*** Opening DATA FOR THIS EXERCISE ***
-- ==== Sys2Proof/Syntax.lean ====
section
/-!
DEFINITION. Sys2Proof/Syntax.lean: the steps of the Staxia IV-432. `Instr` has one constructor per row of
spec/opcode_table.json: the instructions of the tile (R49 to R64) and the indivisible steps of the tile's
engines, of the tree, of the memory edge, of the pump house, of the links and of the host interface
(95_what_each_step_holds.md). An instruction carries the fields of its format (R45) as numbers; an immediate
is the signed value it stands for (R46). A step of an engine names the object it moves.
-/

namespace Sys2Proof

/-- Format R (R45): E, G, GN, the modifier bits of FN (`m`: W, message modifiers or ordering, as FN gives them), D, A, B. -/
structure R where
  e : Bool := true
  g : Nat := 0
  n : Bool := false
  m : Nat := 0
  d : Nat := 0
  a : Nat := 0
  b : Nat := 0
deriving DecidableEq, Repr

/-- Format I (R45): IMM9 is held as its signed value (R46). -/
structure I where
  e : Bool := true
  g : Nat := 0
  n : Bool := false
  d : Nat := 0
  a : Nat := 0
  imm : Int := 0
deriving DecidableEq, Repr

/-- Format I as MOVI uses it: the 14-bit immediate A:IMM9 (R46). -/
structure M where
  e : Bool := true
  g : Nat := 0
  n : Bool := false
  d : Nat := 0
  imm : Int := 0
deriving DecidableEq, Repr

/-- Format BR (R45): OFF19 in words. -/
structure Br where
  e : Bool := true
  g : Nat := 0
  n : Bool := false
  off : Int := 0
deriving DecidableEq, Repr

/-- Format BRG (R45): A and OFF14 in words. -/
structure Bg where
  e : Bool := true
  g : Nat := 0
  n : Bool := false
  a : Nat := 0
  off : Int := 0
deriving DecidableEq, Repr

/-- Format V (R45): the lane mask Q and the type T. -/
structure V where
  e : Bool := true
  q : Nat := 0
  t : Nat := 0
  d : Nat := 0
  a : Nat := 0
  b : Nat := 0
deriving DecidableEq, Repr

/-- Format X (R45): C4 names the accumulator; V3 is fixed by the row. -/
structure X where
  e : Bool := true
  g : Nat := 0
  n : Bool := false
  c : Nat := 0
  a : Nat := 0
  b : Nat := 0
deriving DecidableEq, Repr

/-- Format L (R45): a long form, with IMM32 as the unsigned word. -/
structure L where
  e : Bool := true
  g : Nat := 0
  n : Bool := false
  d : Nat := 0
  a : Nat := 0
  b : Nat := 0
  imm : Nat := 0
deriving DecidableEq, Repr

/-- A request in a firmware mailbox (R421): the function, REQ0's TOKEN, and the operand words. `zeros` is REQ0[31:16]; REQ1 is the bytes of
`ops` plus `low` (its bits [2:0]), and `high` in [63:11]: the three are zero in a request with no wrong length or zero field. -/
structure Mbx where
  func : Nat := 0
  tok : Nat := 0
  ops : List Nat := []
  zeros : Nat := 0
  low : Nat := 0
  high : Nat := 0
deriving DecidableEq, Repr

/-- A link packet (R392): the fields of its header, with the header's zero bits [31:30], [39:35] and [63:56] as `z0`, `z1`, `z2`, its flits and
its CRC. `req` is the model's own: the stamps of the memory requests whose flits the packet carries to another device. -/
structure LinkPkt where
  ty : Nat := 0
  seq : Nat := 0
  ack : Nat := 0
  vc : Nat := 0
  head : Nat := 0
  tail : Nat := 0
  credit : List Nat := []
  tstamp : Nat := 0
  flits : List Nat := []
  nflit : Nat := 0
  z0 : Nat := 0
  z1 : Nat := 0
  z2 : Nat := 0
  crc : Nat := 0
  req : List Nat := []
deriving DecidableEq, Repr

/-- What the 1 ms sample of a Welim port finds (R394): per physical lane (16 is S), corrected symbols, codeword
symbols sampled, eye margin in 0.1 % units; the codewords sampled and by lane the uncorrectable ones; and the lanes without signal or lock. -/
structure LaneSample where
  corr : List Nat := []
  total : Nat := 1
  margin : List Nat := []
  words : Nat := 1
  uncorr : List Nat := []
  lost : List Nat := []
deriving DecidableEq, Repr

/-- A training set (R400): the fields of its 40 bytes. -/
structure TrainSet where
  magic : Nat := 0x57544C53
  lane : Nat := 0
  phase : Nat := 0
  vers : Nat := 0
  chosen : Nat := 0
  rxok : Nat := 0
  width : Nat := 0
  smap : Nat := 0
  credit : List Nat := []
  ttx : Nat := 0
  techo : Nat := 0
  trxe : Nat := 0
  crc : Nat := 0
deriving DecidableEq, Repr

/-- A packet arriving at an Ultra Ethernet port (R404, R405): its destination identity and what it carries. `cls` is a
class of R208 (0 EAGER, 1 RTS, 2 CTS, 3 DATA, 5 reply, 7 a message of a schedule with its kind in `rkind`, its
identifier and chunk number) or 4 for a memory request. -/
structure UePkt where
  port : Nat := 0
  job : Nat := 0
  pid : Nat := 0
  cls : Nat := 0
  src : Nat := 0
  dst : Nat := 0
  grp : Nat := 0
  rank : Nat := 0
  tag : Nat := 0
  len : Nat := 0
  acc : Nat := 0
  off : Nat := 0
  rkind : Nat := 0
  handle : Nat := 0
  sdesc : Nat := 0
  va : Nat := 0
  op : Nat := 0
  num : Nat := 0
  chunk : Nat := 0
  resume : Bool := false
  payload : List (BitVec 8) := []
deriving DecidableEq, Repr

/-- A host access through the BAR2 aperture (R411). -/
structure HostAcc where
  func : Nat := 0
  slot : Nat := 0
  off : Nat := 0
  write : Bool := false
  data : List (BitVec 8) := []
  len : Nat := 0
deriving DecidableEq, Repr

/-- What the boot ROM finds in the module flash and in the stacks (R414, R415, R417): where the configuration table and the firmware image lie in
the flash (the spec does not say; log 60), the root keys under which they are signed, whether each of the four signatures verifies, and the image's
security version; the table's values: pump-house tiles by die, the role map (R367: for each role its primary and its standby service tile, each as
16·die + tile), the power ceiling, the ABI versions offered, and the lane thresholds of R394 (a symbol error ratio as a fraction, an eye margin in
0.1 % units), with `tableOk` for its other limits; and the healthy stacks and clusters. -/
structure BootIn where
  tableAt : Nat := 0
  tableLen : Nat := 0
  imageAt : Nat := 0
  imageLen : Nat := 0
  edKey : List (BitVec 8) := []
  mlKey : List (BitVec 8) := []
  edTable : Bool := true
  mlTable : Bool := true
  edImage : Bool := true
  mlImage : Bool := true
  version : Nat := 0
  tableOk : Bool := true
  widths : List Nat := [14, 4, 4, 4]
  healthy : Nat := 4095
  roles : List (Nat × Nat) := [(0, 1), (2, 3), (4, 5), (6, 7), (8, 9), (10, 11), (12, 13)]
  clusters : Nat := 2 ^ 132 - 1
  ceiling : Nat := 2200
  abi : Nat := 2
  laneErr : Nat × Nat := (1, 100000)
  laneMargin : Nat := 150
deriving DecidableEq, Repr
*** Closing DATA FOR THIS EXERCISE ***
EXERCISE BRIEF :: Go through the data above and copy all of it exactly.

TASK SOLUTION ::
-- ==== Sys2Proof/Syntax.lean ====
section
/-!
DEFINITION. Sys2Proof/Syntax.lean: the steps of the Staxia IV-432. `Instr` has one constructor per row of
spec/opcode_table.json: the instructions of the tile (R49 to R64) and the indivisible steps of the tile's
engines, of the tree, of the memory edge, of the pump house, of the links and of the host interface
(95_what_each_step_holds.md). An instruction carries the fields of its format (R45) as numbers; an immediate
is the signed value it stands for (R46). A step of an engine names the object it moves.
-/

namespace Sys2Proof

/-- Format R (R45): E, G, GN, the modifier bits of FN (`m`: W, message modifiers or ordering, as FN gives them), D, A, B. -/
structure R where
  e : Bool := true
  g : Nat := 0
  n : Bool := false
  m : Nat := 0
  d : Nat := 0
  a : Nat := 0
  b : Nat := 0
deriving DecidableEq, Repr

/-- Format I (R45): IMM9 is held as its signed value (R46). -/
structure I where
  e : Bool := true
  g : Nat := 0
  n : Bool := false
  d : Nat := 0
  a : Nat := 0
  imm : Int := 0
deriving DecidableEq, Repr

/-- Format I as MOVI uses it: the 14-bit immediate A:IMM9 (R46). -/
structure M where
  e : Bool := true
  g : Nat := 0
  n : Bool := false
  d : Nat := 0
  imm : Int := 0
deriving DecidableEq, Repr

/-- Format BR (R45): OFF19 in words. -/
structure Br where
  e : Bool := true
  g : Nat := 0
  n : Bool := false
  off : Int := 0
deriving DecidableEq, Repr

/-- Format BRG (R45): A and OFF14 in words. -/
structure Bg where
  e : Bool := true
  g : Nat := 0
  n : Bool := false
  a : Nat := 0
  off : Int := 0
deriving DecidableEq, Repr

/-- Format V (R45): the lane mask Q and the type T. -/
structure V where
  e : Bool := true
  q : Nat := 0
  t : Nat := 0
  d : Nat := 0
  a : Nat := 0
  b : Nat := 0
deriving DecidableEq, Repr

/-- Format X (R45): C4 names the accumulator; V3 is fixed by the row. -/
structure X where
  e : Bool := true
  g : Nat := 0
  n : Bool := false
  c : Nat := 0
  a : Nat := 0
  b : Nat := 0
deriving DecidableEq, Repr

/-- Format L (R45): a long form, with IMM32 as the unsigned word. -/
structure L where
  e : Bool := true
  g : Nat := 0
  n : Bool := false
  d : Nat := 0
  a : Nat := 0
  b : Nat := 0
  imm : Nat := 0
deriving DecidableEq, Repr

/-- A request in a firmware mailbox (R421): the function, REQ0's TOKEN, and the operand words. `zeros` is REQ0[31:16]; REQ1 is the bytes of
`ops` plus `low` (its bits [2:0]), and `high` in [63:11]: the three are zero in a request with no wrong length or zero field. -/
structure Mbx where
  func : Nat := 0
  tok : Nat := 0
  ops : List Nat := []
  zeros : Nat := 0
  low : Nat := 0
  high : Nat := 0
deriving DecidableEq, Repr

/-- A link packet (R392): the fields of its header, with the header's zero bits [31:30], [39:35] and [63:56] as `z0`, `z1`, `z2`, its flits and
its CRC. `req` is the model's own: the stamps of the memory requests whose flits the packet carries to another device. -/
structure LinkPkt where
  ty : Nat := 0
  seq : Nat := 0
  ack : Nat := 0
  vc : Nat := 0
  head : Nat := 0
  tail : Nat := 0
  credit : List Nat := []
  tstamp : Nat := 0
  flits : List Nat := []
  nflit : Nat := 0
  z0 : Nat := 0
  z1 : Nat := 0
  z2 : Nat := 0
  crc : Nat := 0
  req : List Nat := []
deriving DecidableEq, Repr

/-- What the 1 ms sample of a Welim port finds (R394): per physical lane (16 is S), corrected symbols, codeword
symbols sampled, eye margin in 0.1 % units; the codewords sampled and by lane the uncorrectable ones; and the lanes without signal or lock. -/
structure LaneSample where
  corr : List Nat := []
  total : Nat := 1
  margin : List Nat := []
  words : Nat := 1
  uncorr : List Nat := []
  lost : List Nat := []
deriving DecidableEq, Repr

/-- A training set (R400): the fields of its 40 bytes. -/
structure TrainSet where
  magic : Nat := 0x57544C53
  lane : Nat := 0
  phase : Nat := 0
  vers : Nat := 0
  chosen : Nat := 0
  rxok : Nat := 0
  width : Nat := 0
  smap : Nat := 0
  credit : List Nat := []
  ttx : Nat := 0
  techo : Nat := 0
  trxe : Nat := 0
  crc : Nat := 0
deriving DecidableEq, Repr

/-- A packet arriving at an Ultra Ethernet port (R404, R405): its destination identity and what it carries. `cls` is a
class of R208 (0 EAGER, 1 RTS, 2 CTS, 3 DATA, 5 reply, 7 a message of a schedule with its kind in `rkind`, its
identifier and chunk number) or 4 for a memory request. -/
structure UePkt where
  port : Nat := 0
  job : Nat := 0
  pid : Nat := 0
  cls : Nat := 0
  src : Nat := 0
  dst : Nat := 0
  grp : Nat := 0
  rank : Nat := 0
  tag : Nat := 0
  len : Nat := 0
  acc : Nat := 0
  off : Nat := 0
  rkind : Nat := 0
  handle : Nat := 0
  sdesc : Nat := 0
  va : Nat := 0
  op : Nat := 0
  num : Nat := 0
  chunk : Nat := 0
  resume : Bool := false
  payload : List (BitVec 8) := []
deriving DecidableEq, Repr

/-- A host access through the BAR2 aperture (R411). -/
structure HostAcc where
  func : Nat := 0
  slot : Nat := 0
  off : Nat := 0
  write : Bool := false
  data : List (BitVec 8) := []
  len : Nat := 0
deriving DecidableEq, Repr

/-- What the boot ROM finds in the module flash and in the stacks (R414, R415, R417): where the configuration table and the firmware image lie in
the flash (the spec does not say; log 60), the root keys under which they are signed, whether each of the four signatures verifies, and the image's
security version; the table's values: pump-house tiles by die, the role map (R367: for each role its primary and its standby service tile, each as
16·die + tile), the power ceiling, the ABI versions offered, and the lane thresholds of R394 (a symbol error ratio as a fraction, an eye margin in
0.1 % units), with `tableOk` for its other limits; and the healthy stacks and clusters. -/
structure BootIn where
  tableAt : Nat := 0
  tableLen : Nat := 0
  imageAt : Nat := 0
  imageLen : Nat := 0
  edKey : List (BitVec 8) := []
  mlKey : List (BitVec 8) := []
  edTable : Bool := true
  mlTable : Bool := true
  edImage : Bool := true
  mlImage : Bool := true
  version : Nat := 0
  tableOk : Bool := true
  widths : List Nat := [14, 4, 4, 4]
  healthy : Nat := 4095
  roles : List (Nat × Nat) := [(0, 1), (2, 3), (4, 5), (6, 7), (8, 9), (10, 11), (12, 13)]
  clusters : Nat := 2 ^ 132 - 1
  ceiling : Nat := 2200
  abi : Nat := 2
  laneErr : Nat × Nat := (1, 100000)
  laneMargin : Nat := 150
deriving DecidableEq, Repr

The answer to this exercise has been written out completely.